■ Saved entries ■
━━━━
@[simp] theorem State.takeMove_life : s.takeMove.2.life = s.life := by unfold State.takeMove; split <;> rfl
@[simp] theorem State.takeMove_cfgBof : s.takeMove.2.cfgBof = s.cfgBof := by unfold State.takeMove; split <;> rfl
@[simp] theorem State.takeMove_txie : s.takeMove.2.txie = s.txie := by unfold State.takeMove; split <;> rfl
@[simp] theorem State.takeMove_rxie : s.takeMove.2.rxie = s.rxie := by unfold State.takeMove; split <;> rfl
@[simp] theorem State.takeMove_active : s.takeMove.2.active = s.active := by unfold State.takeMove; split <;> rfl
@[simp] theorem State.takeMove_fault : s.takeMove.2.fault = s.fault := by unfold State.takeMove; split <;> rfl
@[simp] theorem State.takeMove_tx : s.takeMove.2.tx = s.tx := by unfold State.takeMove; split <;> rfl
@[simp] theorem State.takeMove_rx : s.takeMove.2.rx = s.rx := by unfold State.takeMove; split <;> rfl
@[simp] theorem State.takeMove_cpc : s.takeMove.2.cpc = s.cpc := by unfold State.takeMove; split <;> rfl
@[simp] theorem State.takeMove_fg : s.takeMove.2.fg = s.fg := by unfold State.takeMove; split <;> rfl
@[simp] theorem State.takeMove_results : s.takeMove.2.results = s.results := by unfold State.takeMove; split <;> rfl
@[simp] theorem State.takeMove_u : s.takeMove.2.u = s.u := by unfold State.takeMove; split <;> rfl
@[simp] theorem State.takeMove_cfg : s.takeMove.2.cfg = s.cfg := by unfold State.takeMove; split <;> rfl
@[simp] theorem State.takeMove_prog : s.takeMove.2.prog = s.prog := by unfold State.takeMove; split <;> rfl
@[simp] theorem State.takeMove_draws : s.takeMove.2.draws = s.draws := by unfold State.takeMove; split <;> rfl

@[simp] theorem State.takeDraw_life : s.takeDraw.2.life = s.life := by unfold State.takeDraw; split <;> rfl
@[simp] theorem State.takeDraw_cfgBof : s.takeDraw.2.cfgBof = s.cfgBof := by unfold State.takeDraw; split <;> rfl
@[simp] theorem State.takeDraw_txie : s.takeDraw.2.txie = s.txie := by unfold State.takeDraw; split <;> rfl
@[simp] theorem State.takeDraw_rxie : s.takeDraw.2.rxie = s.rxie := by unfold State.takeDraw; split <;> rfl
@[simp] theorem State.takeDraw_active : s.takeDraw.2.active = s.active := by unfold State.takeDraw; split <;> rfl
@[simp] theorem State.takeDraw_fault : s.takeDraw.2.fault = s.fault := by unfold State.takeDraw; split <;> rfl
@[simp] theorem State.takeDraw_tx : s.takeDraw.2.tx = s.tx := by unfold State.takeDraw; split <;> rfl
@[simp] theorem State.takeDraw_rx : s.takeDraw.2.rx = s.rx := by unfold State.takeDraw; split <;> rfl
@[simp] theorem State.takeDraw_cpc : s.takeDraw.2.cpc = s.cpc := by unfold State.takeDraw; split <;> rfl
@[simp] theorem State.takeDraw_fg : s.takeDraw.2.fg = s.fg := by unfold State.takeDraw; split <;> rfl
@[simp] theorem State.takeDraw_results : s.takeDraw.2.results = s.results := by unfold State.takeDraw; split <;> rfl
@[simp] theorem State.takeDraw_u : s.takeDraw.2.u = s.u := by unfold State.takeDraw; split <;> rfl
@[simp] theorem State.takeDraw_cfg : s.takeDraw.2.cfg = s.cfg := by unfold State.takeDraw; split <;> rfl
@[simp] theorem State.takeDraw_prog : s.takeDraw.2.prog = s.prog := by unfold State.takeDraw; split <;> rfl
@[simp] theorem State.takeDraw_sched : s.takeDraw.2.sched = s.sched := by unfold State.takeDraw; split <;> rfl

/-- R200: the first fault is the one recorded. -/
theorem State.raise_fault (c : FaultCode) :
    (s.raise c).fault = if s.fault = 0#3 then c.bits else s.fault := by
  unfold State.raise; split <;> simp_all

@[simp] theorem State.capacity_tx : s.capacity .tx = s.cfg.cTx := rfl
@[simp] theorem State.capacity_rx : s.capacity .rx = s.cfg.cRx := rfl
@[simp] theorem State.instance?_tx : s.instance? .tx = s.tx := rfl
@[simp] theorem State.instance?_rx : s.instance? .rx = s.rx := rfl

end Sys2Proof.Machine
end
━━━━
■ Aim of the task ■
Starting at the line that contains "s.u := by unfold State.takeMove; split <;> rfl" and stopping after the line that contains "s.txie := by unfold State.takeDraw; split <;> rfl", write out every line exactly as it appears above, and no other line.

■ Result for this exercise ■
@[simp] theorem State.takeMove_u : s.takeMove.2.u = s.u := by unfold State.takeMove; split <;> rfl
@[simp] theorem State.takeMove_cfg : s.takeMove.2.cfg = s.cfg := by unfold State.takeMove; split <;> rfl
@[simp] theorem State.takeMove_prog : s.takeMove.2.prog = s.prog := by unfold State.takeMove; split <;> rfl
@[simp] theorem State.takeMove_draws : s.takeMove.2.draws = s.draws := by unfold State.takeMove; split <;> rfl

@[simp] theorem State.takeDraw_life : s.takeDraw.2.life = s.life := by unfold State.takeDraw; split <;> rfl
@[simp] theorem State.takeDraw_cfgBof : s.takeDraw.2.cfgBof = s.cfgBof := by unfold State.takeDraw; split <;> rfl
@[simp] theorem State.takeDraw_txie : s.takeDraw.2.txie = s.txie := by unfold State.takeDraw; split <;> rfl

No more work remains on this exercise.